**What is expected**
Output everything in the listing exactly, with no line missing.

─── Material provided

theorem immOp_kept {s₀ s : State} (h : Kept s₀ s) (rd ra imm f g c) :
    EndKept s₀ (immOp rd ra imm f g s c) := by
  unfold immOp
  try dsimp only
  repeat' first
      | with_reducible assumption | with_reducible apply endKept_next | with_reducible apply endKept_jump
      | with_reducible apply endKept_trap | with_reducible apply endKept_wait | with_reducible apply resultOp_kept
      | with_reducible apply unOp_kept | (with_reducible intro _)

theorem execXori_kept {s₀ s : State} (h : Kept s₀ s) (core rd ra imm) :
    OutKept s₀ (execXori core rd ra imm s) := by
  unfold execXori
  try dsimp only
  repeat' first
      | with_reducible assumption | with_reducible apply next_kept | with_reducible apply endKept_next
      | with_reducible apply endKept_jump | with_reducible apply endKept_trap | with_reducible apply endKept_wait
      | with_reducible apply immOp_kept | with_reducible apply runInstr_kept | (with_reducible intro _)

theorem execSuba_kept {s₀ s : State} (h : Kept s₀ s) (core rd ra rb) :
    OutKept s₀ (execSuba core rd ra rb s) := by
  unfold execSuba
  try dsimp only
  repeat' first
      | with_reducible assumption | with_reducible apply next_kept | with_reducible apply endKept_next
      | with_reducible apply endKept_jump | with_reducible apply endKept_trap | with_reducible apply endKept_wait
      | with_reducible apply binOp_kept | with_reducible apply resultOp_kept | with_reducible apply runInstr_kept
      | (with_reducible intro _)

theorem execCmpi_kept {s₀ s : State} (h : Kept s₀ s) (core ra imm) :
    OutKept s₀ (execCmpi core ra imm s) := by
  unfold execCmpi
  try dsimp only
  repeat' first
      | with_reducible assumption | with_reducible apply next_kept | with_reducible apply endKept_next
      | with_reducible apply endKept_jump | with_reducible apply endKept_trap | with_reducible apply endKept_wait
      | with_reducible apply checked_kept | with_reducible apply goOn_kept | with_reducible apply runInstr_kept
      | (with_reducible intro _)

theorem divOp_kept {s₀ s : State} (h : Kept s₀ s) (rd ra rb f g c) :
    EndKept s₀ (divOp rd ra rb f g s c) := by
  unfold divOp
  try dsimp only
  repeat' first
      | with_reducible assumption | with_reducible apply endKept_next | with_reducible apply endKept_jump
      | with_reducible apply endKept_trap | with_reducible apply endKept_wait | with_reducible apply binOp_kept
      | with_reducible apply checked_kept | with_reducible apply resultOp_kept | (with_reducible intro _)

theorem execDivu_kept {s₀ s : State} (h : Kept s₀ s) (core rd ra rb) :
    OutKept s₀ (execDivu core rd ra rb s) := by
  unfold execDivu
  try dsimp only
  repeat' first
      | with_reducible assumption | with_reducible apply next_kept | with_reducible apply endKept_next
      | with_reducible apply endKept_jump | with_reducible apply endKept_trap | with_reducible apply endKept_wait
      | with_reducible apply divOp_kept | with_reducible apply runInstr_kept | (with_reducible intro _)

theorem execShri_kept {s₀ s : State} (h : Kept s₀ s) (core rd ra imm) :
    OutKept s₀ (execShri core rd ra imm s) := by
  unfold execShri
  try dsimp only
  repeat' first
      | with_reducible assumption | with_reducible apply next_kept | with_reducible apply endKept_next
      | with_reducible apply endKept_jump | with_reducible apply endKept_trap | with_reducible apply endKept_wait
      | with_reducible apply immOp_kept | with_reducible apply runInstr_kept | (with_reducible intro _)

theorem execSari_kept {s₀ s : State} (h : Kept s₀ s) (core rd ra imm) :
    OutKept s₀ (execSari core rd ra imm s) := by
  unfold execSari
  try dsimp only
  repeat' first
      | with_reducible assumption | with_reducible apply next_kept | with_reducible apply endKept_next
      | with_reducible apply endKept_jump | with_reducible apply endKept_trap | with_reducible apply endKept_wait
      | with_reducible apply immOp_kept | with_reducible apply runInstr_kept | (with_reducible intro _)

──────

**Exercise result**
theorem immOp_kept {s₀ s : State} (h : Kept s₀ s) (rd ra imm f g c) :
    EndKept s₀ (immOp rd ra imm f g s c) := by
  unfold immOp
  try dsimp only
  repeat' first
      | with_reducible assumption | with_reducible apply endKept_next | with_reducible apply endKept_jump
      | with_reducible apply endKept_trap | with_reducible apply endKept_wait | with_reducible apply resultOp_kept
      | with_reducible apply unOp_kept | (with_reducible intro _)

theorem execXori_kept {s₀ s : State} (h : Kept s₀ s) (core rd ra imm) :
    OutKept s₀ (execXori core rd ra imm s) := by
  unfold execXori
  try dsimp only
  repeat' first
      | with_reducible assumption | with_reducible apply next_kept | with_reducible apply endKept_next
      | with_reducible apply endKept_jump | with_reducible apply endKept_trap | with_reducible apply endKept_wait
      | with_reducible apply immOp_kept | with_reducible apply runInstr_kept | (with_reducible intro _)

theorem execSuba_kept {s₀ s : State} (h : Kept s₀ s) (core rd ra rb) :
    OutKept s₀ (execSuba core rd ra rb s) := by
  unfold execSuba
  try dsimp only
  repeat' first
      | with_reducible assumption | with_reducible apply next_kept | with_reducible apply endKept_next
      | with_reducible apply endKept_jump | with_reducible apply endKept_trap | with_reducible apply endKept_wait
      | with_reducible apply binOp_kept | with_reducible apply resultOp_kept | with_reducible apply runInstr_kept
      | (with_reducible intro _)

theorem execCmpi_kept {s₀ s : State} (h : Kept s₀ s) (core ra imm) :
    OutKept s₀ (execCmpi core ra imm s) := by
  unfold execCmpi
  try dsimp only
  repeat' first
      | with_reducible assumption | with_reducible apply next_kept | with_reducible apply endKept_next
      | with_reducible apply endKept_jump | with_reducible apply endKept_trap | with_reducible apply endKept_wait
      | with_reducible apply checked_kept | with_reducible apply goOn_kept | with_reducible apply runInstr_kept
      | (with_reducible intro _)

theorem divOp_kept {s₀ s : State} (h : Kept s₀ s) (rd ra rb f g c) :
    EndKept s₀ (divOp rd ra rb f g s c) := by
  unfold divOp
  try dsimp only
  repeat' first
      | with_reducible assumption | with_reducible apply endKept_next | with_reducible apply endKept_jump
      | with_reducible apply endKept_trap | with_reducible apply endKept_wait | with_reducible apply binOp_kept
      | with_reducible apply checked_kept | with_reducible apply resultOp_kept | (with_reducible intro _)

theorem execDivu_kept {s₀ s : State} (h : Kept s₀ s) (core rd ra rb) :
    OutKept s₀ (execDivu core rd ra rb s) := by
  unfold execDivu
  try dsimp only
  repeat' first
      | with_reducible assumption | with_reducible apply next_kept | with_reducible apply endKept_next
      | with_reducible apply endKept_jump | with_reducible apply endKept_trap | with_reducible apply endKept_wait
      | with_reducible apply divOp_kept | with_reducible apply runInstr_kept | (with_reducible intro _)

theorem execShri_kept {s₀ s : State} (h : Kept s₀ s) (core rd ra imm) :
    OutKept s₀ (execShri core rd ra imm s) := by
  unfold execShri
  try dsimp only
  repeat' first
      | with_reducible assumption | with_reducible apply next_kept | with_reducible apply endKept_next
      | with_reducible apply endKept_jump | with_reducible apply endKept_trap | with_reducible apply endKept_wait
      | with_reducible apply immOp_kept | with_reducible apply runInstr_kept | (with_reducible intro _)

theorem execSari_kept {s₀ s : State} (h : Kept s₀ s) (core rd ra imm) :
    OutKept s₀ (execSari core rd ra imm s) := by
  unfold execSari
  try dsimp only
  repeat' first
      | with_reducible assumption | with_reducible apply next_kept | with_reducible apply endKept_next
      | with_reducible apply endKept_jump | with_reducible apply endKept_trap | with_reducible apply endKept_wait
      | with_reducible apply immOp_kept | with_reducible apply runInstr_kept | (with_reducible intro _)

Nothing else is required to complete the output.